Your objective:
The expected answer is the set of lines in the data below between the line holding "(OWN_STATUS.SELF.set w (1 - o), s)" and the line holding "p).msix i, s)", inclusive, written out exactly.

Stored items:
####

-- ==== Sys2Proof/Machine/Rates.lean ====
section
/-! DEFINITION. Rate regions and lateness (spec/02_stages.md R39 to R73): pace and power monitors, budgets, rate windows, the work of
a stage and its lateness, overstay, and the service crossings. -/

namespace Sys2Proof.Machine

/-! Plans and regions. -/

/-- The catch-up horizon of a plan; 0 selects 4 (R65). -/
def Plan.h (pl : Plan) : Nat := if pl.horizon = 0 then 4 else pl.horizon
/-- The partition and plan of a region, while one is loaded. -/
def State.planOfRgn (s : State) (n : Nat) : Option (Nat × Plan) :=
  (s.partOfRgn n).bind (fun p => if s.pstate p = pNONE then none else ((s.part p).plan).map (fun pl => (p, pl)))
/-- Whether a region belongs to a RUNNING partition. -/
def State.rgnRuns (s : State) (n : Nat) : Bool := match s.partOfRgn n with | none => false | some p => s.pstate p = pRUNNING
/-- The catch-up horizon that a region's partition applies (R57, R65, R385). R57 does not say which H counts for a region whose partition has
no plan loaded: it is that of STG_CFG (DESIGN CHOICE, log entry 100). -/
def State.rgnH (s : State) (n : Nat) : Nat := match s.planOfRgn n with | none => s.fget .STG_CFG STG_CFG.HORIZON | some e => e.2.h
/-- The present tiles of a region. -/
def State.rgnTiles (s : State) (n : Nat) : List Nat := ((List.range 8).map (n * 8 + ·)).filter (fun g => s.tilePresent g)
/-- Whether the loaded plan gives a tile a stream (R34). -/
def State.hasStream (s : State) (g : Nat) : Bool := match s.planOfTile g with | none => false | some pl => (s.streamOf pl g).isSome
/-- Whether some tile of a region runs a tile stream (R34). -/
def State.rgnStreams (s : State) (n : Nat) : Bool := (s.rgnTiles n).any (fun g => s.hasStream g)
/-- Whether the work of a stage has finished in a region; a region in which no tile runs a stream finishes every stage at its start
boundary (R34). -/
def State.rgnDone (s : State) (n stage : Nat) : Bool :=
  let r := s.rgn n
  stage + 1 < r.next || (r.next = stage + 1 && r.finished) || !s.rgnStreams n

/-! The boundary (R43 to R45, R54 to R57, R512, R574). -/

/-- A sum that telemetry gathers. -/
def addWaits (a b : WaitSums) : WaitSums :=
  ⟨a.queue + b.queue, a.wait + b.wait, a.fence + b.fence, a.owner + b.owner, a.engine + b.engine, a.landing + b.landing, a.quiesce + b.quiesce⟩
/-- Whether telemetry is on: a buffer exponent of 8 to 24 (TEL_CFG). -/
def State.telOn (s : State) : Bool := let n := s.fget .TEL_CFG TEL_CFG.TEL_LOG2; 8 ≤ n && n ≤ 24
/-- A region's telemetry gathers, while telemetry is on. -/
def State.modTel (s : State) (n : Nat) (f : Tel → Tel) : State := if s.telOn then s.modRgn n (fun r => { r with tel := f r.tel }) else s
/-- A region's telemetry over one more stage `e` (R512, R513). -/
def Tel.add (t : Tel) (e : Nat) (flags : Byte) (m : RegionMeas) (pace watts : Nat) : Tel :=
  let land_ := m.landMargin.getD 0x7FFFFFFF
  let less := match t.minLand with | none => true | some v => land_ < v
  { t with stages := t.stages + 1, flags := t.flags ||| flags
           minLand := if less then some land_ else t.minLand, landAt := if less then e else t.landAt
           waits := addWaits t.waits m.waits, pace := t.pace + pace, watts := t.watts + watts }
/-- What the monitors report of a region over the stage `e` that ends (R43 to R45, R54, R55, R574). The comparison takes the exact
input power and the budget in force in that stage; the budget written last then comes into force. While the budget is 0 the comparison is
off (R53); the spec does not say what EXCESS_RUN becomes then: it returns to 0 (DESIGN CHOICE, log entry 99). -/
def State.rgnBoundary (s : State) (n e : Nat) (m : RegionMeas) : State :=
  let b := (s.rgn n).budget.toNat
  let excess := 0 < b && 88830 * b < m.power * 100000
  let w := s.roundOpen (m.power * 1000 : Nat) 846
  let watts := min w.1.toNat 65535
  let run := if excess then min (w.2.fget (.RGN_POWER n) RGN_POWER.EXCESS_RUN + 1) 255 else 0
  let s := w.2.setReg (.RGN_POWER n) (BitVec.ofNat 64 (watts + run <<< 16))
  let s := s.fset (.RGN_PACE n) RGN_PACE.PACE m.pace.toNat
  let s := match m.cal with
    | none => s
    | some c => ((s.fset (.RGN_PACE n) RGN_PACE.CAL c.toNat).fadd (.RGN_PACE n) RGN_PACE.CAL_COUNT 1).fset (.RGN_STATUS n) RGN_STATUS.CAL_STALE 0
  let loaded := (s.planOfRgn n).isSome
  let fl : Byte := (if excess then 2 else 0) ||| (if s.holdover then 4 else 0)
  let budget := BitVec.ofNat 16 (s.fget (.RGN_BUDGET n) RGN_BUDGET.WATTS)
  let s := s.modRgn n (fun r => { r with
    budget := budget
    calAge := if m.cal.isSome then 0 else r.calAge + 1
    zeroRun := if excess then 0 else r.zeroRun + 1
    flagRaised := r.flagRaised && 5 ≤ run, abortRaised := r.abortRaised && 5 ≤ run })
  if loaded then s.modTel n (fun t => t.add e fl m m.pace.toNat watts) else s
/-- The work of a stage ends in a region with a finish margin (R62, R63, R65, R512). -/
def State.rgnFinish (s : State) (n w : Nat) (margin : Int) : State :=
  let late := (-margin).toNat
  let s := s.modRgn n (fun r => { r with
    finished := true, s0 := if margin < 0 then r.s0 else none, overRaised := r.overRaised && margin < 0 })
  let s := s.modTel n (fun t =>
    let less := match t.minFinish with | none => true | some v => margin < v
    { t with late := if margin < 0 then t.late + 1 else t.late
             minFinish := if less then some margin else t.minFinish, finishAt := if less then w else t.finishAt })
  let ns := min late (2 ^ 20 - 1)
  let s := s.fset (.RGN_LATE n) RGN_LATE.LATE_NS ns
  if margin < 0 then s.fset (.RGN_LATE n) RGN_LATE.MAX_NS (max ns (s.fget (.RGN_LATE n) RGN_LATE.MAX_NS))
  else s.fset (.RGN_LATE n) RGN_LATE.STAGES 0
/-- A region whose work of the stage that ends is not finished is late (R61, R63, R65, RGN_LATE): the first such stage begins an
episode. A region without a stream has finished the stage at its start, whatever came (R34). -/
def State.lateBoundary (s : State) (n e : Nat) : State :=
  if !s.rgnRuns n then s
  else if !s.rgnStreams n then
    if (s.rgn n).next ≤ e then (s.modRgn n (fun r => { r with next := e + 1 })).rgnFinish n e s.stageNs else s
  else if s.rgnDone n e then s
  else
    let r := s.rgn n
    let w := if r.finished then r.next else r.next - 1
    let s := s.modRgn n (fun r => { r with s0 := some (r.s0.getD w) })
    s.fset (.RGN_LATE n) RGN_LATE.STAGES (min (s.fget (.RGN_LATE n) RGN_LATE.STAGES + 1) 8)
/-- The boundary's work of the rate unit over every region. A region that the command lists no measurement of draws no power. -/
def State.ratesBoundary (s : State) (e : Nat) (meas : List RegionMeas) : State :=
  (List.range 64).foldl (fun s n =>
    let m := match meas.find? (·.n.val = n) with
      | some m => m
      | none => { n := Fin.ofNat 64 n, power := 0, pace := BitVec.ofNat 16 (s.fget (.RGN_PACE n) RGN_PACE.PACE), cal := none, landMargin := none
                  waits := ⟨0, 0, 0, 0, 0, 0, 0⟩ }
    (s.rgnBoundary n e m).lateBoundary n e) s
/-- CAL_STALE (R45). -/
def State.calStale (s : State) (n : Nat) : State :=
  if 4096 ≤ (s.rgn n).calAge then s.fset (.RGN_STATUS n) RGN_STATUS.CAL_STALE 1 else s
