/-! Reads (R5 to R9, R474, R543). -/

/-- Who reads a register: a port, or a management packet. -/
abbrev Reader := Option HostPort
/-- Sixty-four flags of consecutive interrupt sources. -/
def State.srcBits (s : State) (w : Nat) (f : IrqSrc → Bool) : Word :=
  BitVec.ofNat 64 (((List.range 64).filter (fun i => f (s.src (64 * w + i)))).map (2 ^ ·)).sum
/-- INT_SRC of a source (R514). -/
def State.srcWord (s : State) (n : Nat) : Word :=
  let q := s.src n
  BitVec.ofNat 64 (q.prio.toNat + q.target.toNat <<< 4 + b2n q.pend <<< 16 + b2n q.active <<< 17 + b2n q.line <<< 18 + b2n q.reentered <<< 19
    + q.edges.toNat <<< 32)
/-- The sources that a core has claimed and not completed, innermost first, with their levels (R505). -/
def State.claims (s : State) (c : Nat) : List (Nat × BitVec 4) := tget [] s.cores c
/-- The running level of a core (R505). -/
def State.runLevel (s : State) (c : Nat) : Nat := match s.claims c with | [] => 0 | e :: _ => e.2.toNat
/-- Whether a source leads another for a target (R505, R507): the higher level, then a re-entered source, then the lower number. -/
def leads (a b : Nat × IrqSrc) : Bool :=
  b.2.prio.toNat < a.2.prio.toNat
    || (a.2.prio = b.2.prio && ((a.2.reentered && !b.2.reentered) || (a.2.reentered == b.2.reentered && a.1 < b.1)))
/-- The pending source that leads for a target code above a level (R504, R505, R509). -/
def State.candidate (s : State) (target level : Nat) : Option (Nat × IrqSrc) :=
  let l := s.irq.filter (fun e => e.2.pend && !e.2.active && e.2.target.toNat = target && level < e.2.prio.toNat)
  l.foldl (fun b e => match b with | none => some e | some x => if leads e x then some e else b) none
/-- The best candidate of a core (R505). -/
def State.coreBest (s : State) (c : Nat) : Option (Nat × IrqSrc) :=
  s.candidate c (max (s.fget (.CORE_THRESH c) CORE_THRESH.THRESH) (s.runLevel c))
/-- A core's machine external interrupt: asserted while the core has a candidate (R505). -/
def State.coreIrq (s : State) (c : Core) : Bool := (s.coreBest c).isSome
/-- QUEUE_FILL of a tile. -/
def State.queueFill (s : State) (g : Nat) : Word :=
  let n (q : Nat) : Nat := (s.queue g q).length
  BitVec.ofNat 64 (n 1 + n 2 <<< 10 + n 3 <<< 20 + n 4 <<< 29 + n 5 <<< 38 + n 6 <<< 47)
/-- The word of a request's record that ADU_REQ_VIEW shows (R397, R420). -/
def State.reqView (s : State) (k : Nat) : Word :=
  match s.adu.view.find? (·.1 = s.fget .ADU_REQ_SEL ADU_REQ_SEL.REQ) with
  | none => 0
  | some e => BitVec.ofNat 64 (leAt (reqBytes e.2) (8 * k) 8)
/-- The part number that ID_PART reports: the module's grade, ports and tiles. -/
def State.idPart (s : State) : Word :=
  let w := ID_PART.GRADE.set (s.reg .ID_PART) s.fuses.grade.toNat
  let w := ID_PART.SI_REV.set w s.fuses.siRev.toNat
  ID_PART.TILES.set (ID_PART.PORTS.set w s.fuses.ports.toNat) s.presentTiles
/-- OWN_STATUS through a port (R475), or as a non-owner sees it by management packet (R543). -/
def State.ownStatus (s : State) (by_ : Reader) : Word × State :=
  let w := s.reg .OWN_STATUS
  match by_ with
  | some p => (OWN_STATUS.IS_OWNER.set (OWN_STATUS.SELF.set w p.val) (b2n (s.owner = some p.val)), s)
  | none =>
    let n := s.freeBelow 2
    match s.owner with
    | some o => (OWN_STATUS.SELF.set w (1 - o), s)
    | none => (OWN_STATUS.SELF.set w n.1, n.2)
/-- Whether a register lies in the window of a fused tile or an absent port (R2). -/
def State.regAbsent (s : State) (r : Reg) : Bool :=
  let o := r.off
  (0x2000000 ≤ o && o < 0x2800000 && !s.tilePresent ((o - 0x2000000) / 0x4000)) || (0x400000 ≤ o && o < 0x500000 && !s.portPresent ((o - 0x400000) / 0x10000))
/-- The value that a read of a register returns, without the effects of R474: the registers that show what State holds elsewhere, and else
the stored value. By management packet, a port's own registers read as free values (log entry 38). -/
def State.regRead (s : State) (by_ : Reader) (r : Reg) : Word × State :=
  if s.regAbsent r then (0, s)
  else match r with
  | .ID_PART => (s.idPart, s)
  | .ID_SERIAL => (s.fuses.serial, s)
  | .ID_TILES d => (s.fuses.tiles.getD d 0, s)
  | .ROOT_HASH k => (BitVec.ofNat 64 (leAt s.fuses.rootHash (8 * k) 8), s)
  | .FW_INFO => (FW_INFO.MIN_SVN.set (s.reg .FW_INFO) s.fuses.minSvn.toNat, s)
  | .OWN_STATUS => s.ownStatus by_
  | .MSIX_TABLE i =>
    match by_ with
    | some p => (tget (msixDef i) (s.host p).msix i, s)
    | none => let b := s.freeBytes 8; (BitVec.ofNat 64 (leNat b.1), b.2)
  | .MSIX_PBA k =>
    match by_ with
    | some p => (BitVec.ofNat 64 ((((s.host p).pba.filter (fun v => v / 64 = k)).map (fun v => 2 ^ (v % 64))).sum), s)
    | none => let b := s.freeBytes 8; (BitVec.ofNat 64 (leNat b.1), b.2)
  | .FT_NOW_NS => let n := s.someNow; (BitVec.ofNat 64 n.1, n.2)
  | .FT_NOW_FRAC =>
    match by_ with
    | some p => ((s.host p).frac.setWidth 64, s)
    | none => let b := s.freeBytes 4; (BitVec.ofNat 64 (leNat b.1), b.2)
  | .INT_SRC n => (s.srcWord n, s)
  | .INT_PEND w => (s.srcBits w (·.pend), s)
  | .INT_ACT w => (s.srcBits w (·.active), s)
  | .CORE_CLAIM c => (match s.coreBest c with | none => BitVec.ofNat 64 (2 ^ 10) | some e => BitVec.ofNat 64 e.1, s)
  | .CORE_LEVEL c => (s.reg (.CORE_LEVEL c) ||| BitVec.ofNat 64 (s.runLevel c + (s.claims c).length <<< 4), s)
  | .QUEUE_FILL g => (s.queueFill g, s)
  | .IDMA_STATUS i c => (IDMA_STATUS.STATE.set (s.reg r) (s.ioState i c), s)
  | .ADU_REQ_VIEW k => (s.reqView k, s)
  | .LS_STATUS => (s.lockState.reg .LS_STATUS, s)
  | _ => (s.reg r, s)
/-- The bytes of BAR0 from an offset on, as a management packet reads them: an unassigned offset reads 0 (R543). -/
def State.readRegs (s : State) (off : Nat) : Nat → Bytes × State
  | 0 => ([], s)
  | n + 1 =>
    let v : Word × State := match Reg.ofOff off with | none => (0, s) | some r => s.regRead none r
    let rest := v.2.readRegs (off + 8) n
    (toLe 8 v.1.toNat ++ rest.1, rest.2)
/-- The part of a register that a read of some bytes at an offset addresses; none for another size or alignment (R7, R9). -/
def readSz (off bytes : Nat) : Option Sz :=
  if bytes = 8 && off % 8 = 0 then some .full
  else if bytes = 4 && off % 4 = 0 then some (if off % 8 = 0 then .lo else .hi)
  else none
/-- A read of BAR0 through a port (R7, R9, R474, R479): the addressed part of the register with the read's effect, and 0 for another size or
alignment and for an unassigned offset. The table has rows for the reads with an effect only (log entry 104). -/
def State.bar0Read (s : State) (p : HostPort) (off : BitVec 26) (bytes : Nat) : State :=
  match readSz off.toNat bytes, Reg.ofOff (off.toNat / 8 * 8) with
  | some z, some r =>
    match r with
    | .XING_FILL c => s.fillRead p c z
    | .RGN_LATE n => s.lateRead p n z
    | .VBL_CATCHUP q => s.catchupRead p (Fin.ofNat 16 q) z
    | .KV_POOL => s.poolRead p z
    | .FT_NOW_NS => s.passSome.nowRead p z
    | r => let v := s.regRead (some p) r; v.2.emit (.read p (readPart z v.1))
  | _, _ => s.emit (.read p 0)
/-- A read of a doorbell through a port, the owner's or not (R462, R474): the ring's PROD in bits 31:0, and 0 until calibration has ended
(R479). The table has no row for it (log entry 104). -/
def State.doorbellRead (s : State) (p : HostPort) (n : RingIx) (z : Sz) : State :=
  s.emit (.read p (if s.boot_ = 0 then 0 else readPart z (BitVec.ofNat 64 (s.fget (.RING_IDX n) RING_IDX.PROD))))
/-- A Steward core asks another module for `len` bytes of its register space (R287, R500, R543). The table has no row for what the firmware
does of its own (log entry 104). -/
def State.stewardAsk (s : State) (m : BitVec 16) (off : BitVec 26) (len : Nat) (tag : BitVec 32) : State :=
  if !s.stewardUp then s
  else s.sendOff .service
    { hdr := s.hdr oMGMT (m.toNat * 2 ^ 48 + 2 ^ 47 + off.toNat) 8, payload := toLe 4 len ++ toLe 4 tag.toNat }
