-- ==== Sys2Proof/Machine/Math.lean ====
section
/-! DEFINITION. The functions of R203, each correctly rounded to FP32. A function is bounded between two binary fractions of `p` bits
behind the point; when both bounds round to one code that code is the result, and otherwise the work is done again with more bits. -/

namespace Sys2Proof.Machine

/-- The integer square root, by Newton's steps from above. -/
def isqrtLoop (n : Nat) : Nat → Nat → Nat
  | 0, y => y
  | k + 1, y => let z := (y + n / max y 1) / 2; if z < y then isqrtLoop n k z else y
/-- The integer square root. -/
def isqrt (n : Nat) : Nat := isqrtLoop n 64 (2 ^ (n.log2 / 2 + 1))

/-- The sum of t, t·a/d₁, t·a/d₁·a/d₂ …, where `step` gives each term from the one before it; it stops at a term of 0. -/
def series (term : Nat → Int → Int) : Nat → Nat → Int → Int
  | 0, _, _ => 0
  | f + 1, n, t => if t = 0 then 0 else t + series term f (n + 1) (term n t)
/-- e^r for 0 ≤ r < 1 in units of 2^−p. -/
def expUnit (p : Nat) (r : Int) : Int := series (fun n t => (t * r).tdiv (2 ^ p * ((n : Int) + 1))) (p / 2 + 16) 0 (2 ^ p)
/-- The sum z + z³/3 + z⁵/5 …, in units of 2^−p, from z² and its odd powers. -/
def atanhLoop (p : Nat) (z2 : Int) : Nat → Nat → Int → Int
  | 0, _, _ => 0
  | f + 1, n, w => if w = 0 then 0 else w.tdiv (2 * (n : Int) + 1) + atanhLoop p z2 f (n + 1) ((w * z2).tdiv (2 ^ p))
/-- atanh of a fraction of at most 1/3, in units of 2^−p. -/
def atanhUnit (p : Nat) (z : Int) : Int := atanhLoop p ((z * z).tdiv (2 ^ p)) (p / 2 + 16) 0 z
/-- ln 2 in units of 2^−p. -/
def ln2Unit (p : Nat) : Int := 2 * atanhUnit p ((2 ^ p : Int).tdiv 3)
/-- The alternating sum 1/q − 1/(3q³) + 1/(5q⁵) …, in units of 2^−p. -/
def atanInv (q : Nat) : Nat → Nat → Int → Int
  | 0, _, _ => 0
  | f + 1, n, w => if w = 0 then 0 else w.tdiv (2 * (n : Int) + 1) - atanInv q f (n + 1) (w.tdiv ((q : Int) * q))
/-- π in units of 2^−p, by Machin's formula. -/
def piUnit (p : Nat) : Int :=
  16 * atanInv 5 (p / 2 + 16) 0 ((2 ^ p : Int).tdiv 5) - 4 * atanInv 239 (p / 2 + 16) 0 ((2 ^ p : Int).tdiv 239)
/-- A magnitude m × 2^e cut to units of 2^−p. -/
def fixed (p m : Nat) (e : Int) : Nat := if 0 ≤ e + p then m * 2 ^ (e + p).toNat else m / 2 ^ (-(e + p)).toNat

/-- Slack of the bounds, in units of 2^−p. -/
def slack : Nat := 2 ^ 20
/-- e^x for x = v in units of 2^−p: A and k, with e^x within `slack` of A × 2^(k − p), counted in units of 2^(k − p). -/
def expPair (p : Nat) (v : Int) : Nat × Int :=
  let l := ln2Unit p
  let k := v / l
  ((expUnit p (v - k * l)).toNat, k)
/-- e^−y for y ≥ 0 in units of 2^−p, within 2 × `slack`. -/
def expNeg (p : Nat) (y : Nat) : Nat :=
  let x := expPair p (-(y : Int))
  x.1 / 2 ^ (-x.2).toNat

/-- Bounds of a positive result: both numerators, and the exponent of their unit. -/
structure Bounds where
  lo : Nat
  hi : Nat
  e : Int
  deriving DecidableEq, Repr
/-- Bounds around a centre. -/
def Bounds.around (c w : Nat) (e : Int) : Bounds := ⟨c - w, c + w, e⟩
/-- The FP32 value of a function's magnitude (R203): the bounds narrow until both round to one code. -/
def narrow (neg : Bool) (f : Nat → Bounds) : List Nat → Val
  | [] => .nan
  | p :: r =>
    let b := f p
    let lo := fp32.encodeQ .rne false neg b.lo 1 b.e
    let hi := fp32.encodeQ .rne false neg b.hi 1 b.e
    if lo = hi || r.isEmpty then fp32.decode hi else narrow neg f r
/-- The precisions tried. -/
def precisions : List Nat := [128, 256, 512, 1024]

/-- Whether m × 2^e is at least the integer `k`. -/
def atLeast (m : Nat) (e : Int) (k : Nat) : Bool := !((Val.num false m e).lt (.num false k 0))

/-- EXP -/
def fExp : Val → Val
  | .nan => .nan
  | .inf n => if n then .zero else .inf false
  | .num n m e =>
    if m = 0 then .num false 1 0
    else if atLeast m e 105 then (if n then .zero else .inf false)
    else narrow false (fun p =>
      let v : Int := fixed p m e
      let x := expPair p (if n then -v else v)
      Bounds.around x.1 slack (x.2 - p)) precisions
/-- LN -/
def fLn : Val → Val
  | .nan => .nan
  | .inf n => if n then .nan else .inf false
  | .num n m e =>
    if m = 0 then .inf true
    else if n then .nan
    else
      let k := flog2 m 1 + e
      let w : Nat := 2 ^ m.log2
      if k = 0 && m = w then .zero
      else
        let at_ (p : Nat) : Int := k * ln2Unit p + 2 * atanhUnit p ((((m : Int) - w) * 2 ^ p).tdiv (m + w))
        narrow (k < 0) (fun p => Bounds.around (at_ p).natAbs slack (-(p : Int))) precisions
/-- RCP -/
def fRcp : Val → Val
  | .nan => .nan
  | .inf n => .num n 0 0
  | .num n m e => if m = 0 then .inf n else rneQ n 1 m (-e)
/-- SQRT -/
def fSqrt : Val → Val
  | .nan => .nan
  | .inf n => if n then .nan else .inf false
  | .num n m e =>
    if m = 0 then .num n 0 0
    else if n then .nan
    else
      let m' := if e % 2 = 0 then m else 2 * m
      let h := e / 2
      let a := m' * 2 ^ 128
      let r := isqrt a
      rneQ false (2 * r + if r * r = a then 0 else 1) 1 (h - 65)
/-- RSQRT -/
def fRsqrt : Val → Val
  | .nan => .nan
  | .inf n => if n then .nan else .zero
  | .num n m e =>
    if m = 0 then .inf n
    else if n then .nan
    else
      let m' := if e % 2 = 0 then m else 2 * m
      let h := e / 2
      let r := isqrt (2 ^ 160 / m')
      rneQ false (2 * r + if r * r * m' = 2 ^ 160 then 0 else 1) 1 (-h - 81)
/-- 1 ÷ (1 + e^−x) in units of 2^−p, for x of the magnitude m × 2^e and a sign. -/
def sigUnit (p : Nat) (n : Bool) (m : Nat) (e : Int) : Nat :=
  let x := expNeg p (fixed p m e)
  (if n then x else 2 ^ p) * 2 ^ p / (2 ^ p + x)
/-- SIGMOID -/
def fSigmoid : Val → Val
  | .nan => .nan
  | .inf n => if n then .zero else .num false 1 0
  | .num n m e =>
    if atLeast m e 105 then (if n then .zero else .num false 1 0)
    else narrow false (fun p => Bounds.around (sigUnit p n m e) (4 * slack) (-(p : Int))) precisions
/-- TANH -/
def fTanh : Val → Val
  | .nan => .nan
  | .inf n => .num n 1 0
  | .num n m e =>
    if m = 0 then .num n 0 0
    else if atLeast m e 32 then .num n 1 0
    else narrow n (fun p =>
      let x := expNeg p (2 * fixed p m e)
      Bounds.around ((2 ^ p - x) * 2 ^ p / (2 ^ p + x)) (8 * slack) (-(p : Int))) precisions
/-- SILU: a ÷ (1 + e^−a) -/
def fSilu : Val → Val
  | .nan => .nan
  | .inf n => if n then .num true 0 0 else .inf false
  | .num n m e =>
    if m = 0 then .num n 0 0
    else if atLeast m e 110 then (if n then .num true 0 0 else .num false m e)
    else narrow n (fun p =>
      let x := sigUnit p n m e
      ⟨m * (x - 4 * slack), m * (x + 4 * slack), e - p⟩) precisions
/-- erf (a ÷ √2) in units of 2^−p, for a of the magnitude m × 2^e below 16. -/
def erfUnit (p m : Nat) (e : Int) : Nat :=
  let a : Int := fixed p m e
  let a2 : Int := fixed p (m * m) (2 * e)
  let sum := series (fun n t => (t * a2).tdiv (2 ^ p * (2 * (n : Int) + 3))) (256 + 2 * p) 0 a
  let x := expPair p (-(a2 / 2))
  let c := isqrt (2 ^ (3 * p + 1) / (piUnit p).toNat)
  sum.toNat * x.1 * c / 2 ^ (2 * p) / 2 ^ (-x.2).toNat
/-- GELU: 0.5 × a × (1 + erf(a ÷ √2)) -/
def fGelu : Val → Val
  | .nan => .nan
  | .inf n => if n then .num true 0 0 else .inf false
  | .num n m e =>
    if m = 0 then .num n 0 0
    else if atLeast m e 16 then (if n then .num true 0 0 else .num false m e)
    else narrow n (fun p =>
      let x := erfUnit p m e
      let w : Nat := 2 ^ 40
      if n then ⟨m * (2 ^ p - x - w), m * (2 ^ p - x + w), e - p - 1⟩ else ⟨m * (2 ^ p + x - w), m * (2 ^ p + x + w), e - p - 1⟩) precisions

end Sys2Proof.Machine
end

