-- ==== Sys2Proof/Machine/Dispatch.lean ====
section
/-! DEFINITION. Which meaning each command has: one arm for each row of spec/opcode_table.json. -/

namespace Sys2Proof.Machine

####

The answer:
    | some o => (OWN_STATUS.SELF.set w (1 - o), s)
    | none => (OWN_STATUS.SELF.set w n.1, n.2)
/-- Whether a register lies in the window of a fused tile or an absent port (R2). -/
def State.regAbsent (s : State) (r : Reg) : Bool :=
  let o := r.off
  (0x2000000 ≤ o && o < 0x2800000 && !s.tilePresent ((o - 0x2000000) / 0x4000)) || (0x400000 ≤ o && o < 0x500000 && !s.portPresent ((o - 0x400000) / 0x10000))
/-- The value that a read of a register returns, without the effects of R474: the registers that show what State holds elsewhere, and else
the stored value. By management packet, a port's own registers read as free values (log entry 38). -/
def State.regRead (s : State) (by_ : Reader) (r : Reg) : Word × State :=
  if s.regAbsent r then (0, s)
  else match r with
  | .ID_PART => (s.idPart, s)
  | .ID_SERIAL => (s.fuses.serial, s)
  | .ID_TILES d => (s.fuses.tiles.getD d 0, s)
  | .ROOT_HASH k => (BitVec.ofNat 64 (leAt s.fuses.rootHash (8 * k) 8), s)
  | .FW_INFO => (FW_INFO.MIN_SVN.set (s.reg .FW_INFO) s.fuses.minSvn.toNat, s)
  | .OWN_STATUS => s.ownStatus by_
  | .MSIX_TABLE i =>
    match by_ with
    | some p => (tget (msixDef i) (s.host p).msix i, s)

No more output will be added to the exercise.